Newsreel: Seabiscuit Past His Heyday
Charles Howard's Ridgewood Ranch, Willits, California, April, 1947
Behold the little horse that can and does
forever laze about the pasture upon his
pasterns, a mulish, knock-kneed, loose-
lipped swiller of untold bottles of Golden
Rod beer sent by a legion of diehard fans,
former bettors on and raters of an olden
sport's oddest bit of horseflesh known
as the Biscuit to them and to one and all
who muck his stall and bed him down,
or as Pops to Pollard who rode him back
from injury to victory in the Santa Anita
Handicap of nineteen-forty and a track
record of 2.01 and a fifth on its dirt mile
and a quarter. Yes, the gloss still shines
on the stats that define his erstwhile
mettle as horse racing's all-time money
winner on the day he was retired here
and put out to stud.
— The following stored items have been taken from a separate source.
/-- The rows of function ids. A data type row does with its id what the selector does (R113): with a bijective `DT_CODE`,
rows 1 to 7 complete with a transcoder and row 0 raises `UnknownDataType`. A function type row and a resource range row do
what `FID.DEC` does (R141, R142): they complete with the fields of the id where its data type bits are not 000, and raise
`UnknownDataType` where they are. The two marker rows complete with the role of their id (R75). That `OBUF` and the cursors
are left as they were is read from the spec by inference (log entry 8). -/
def Obligations.FunctionIdRowsDecode : Prop :=
  (∀ (i : Instr) (s : State),
    i.format = .fidDataType → paramsWf s.params = true →
      ∃ t hi lo, encode i = [hi, lo] ∧ exec i s = .next t ∧
        if hi.toNat / 32 = 0 then FaultedWith s t .unknownDataType none
        else ∃ tag, valSel s.params (hi ++ lo) = .ok tag ∧ DeliveredWith s t (.selected tag)) ∧
    (∀ (i : Instr) (s : State),
      i.format = .fidFunctionType ∨ i.format = .fidResourceType →
        ∃ t hi lo, encode i = [hi, lo] ∧ exec i s = .next t ∧
          if hi.toNat / 32 = 0 then FaultedWith s t .unknownDataType none
          else DeliveredWith s t (.fields (fieldsOf (hi ++ lo)))) ∧
    ∀ s : State,
      (∃ t, exec .fid16MarkerE801NewGroup s = .next t ∧ DeliveredWith s t (.marker .newGroup)) ∧
        ∃ t, exec .fid16MarkerE803Time s = .next t ∧ DeliveredWith s t (.marker .time)

/-- Every prefix row completes with what `VLP.DEC` gives for its bytes, and `POS` past them (R162). That `OBUF`, `DEPTH` and
`STEP` are left as they were is read from the spec by inference (log entry 8). -/
def Obligations.PrefixRowsDecode : Prop :=
  ∀ (i : Instr) (s : State),
    i.format = .vlp →
      ∃ t len k, vlpDec (encode i) 0 = .ok (len, k) ∧ k = (encode i).length ∧ exec i s = .next t ∧
        ReadWith s t (.length len k) k

/-- Every first-byte row does what steps 1 and 2 of `PARSE` do with its byte (R201, R202, R232): the illegal bytes raise
`MalformedFrame`, and the others complete with the flag and the version. That `OBUF` and the cursors are left as they were
is read from the spec by inference (log entry 8). -/
def Obligations.FirstByteRowsRead : Prop :=
  ∀ (i : Instr) (s : State),
    i.format = .ver → i.wellFormed = true →
      ∃ t b, encode i = [b] ∧ exec i s = .next t ∧
        if b = 0x00 ∨ b = 0x80 then FaultedWith s t .malformedFrame none
        else DeliveredWith s t
          (.version (decide (128 < b.toNat)) (if 128 < b.toNat then b.toNat - 128 else b.toNat))

/-- R251: the eight kinds and their numbers. Each of the eight rows is the byte of its number, and takes the fault of the kind
it names: `ERR.kind` holds that number and no correlation field is set (R261, R264). There is no other row. -/
def Obligations.ErrorKindRowsFault : Prop :=
  (∀ i : Instr,
    i.format = .errkind →
      i ∈ [Instr.errkind1MalformedFrame, .errkind2IntegrityError, .errkind3UnknownDataType, .errkind4ValueOutOfRange,
        .errkind5TypeMismatch, .errkind6ArityError, .errkind7JsonParseError, .errkind8MissingField]) ∧
    ∀ (s : State) (i : Instr) (kind : ErrKind) (number : Byte),
      (i, kind, number) ∈
        [(Instr.errkind1MalformedFrame, ErrKind.malformedFrame, (1 : Byte)), (.errkind2IntegrityError, .integrityError, 2),
          (.errkind3UnknownDataType, .unknownDataType, 3), (.errkind4ValueOutOfRange, .valueOutOfRange, 4),
          (.errkind5TypeMismatch, .typeMismatch, 5), (.errkind6ArityError, .arityError, 6),
          (.errkind7JsonParseError, .jsonParseError, 7), (.errkind8MissingField, .missingField, 8)] →
        encode i = [number] ∧
          ∃ t, exec i s = .next t ∧ FaultedWith s t kind none ∧ t.err.kind.toNat = number.toNat
end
If his tail's puny
and his legs stubby, if his humor fails
and his ire flairs, to the five thousand
devotees who journeyed here to trail
him along the paddock fence or watch
him nap in his stall, it means precisely
zilch. Of his last companions—a pooch
named Pocatell, who one day strayed in
from Willits, Jo-Jo, a spider monkey,
and a former cow pony, Pumpkin—
only the pony's left, his temper smooth
as sweet cream butter. "Pumpkin's Zen,"
says Howard, "to the Biscuit's schmooze
as they nuzzle and nicker through the night."
That may well be fact, but for now a plump
and surly Biscuit, clearly clever and deft
as ever, subverts by nipping Howard's felt
fedora from his head, shaking it twice,
then tipping it, in salute, to himself.
Ode to Lard
Any meat packed with pig fat could enact
true witchery on our unsophisticated palates
if baked, broiled, or grilled and slung or stacked,
artfully or not, high on our supper plates.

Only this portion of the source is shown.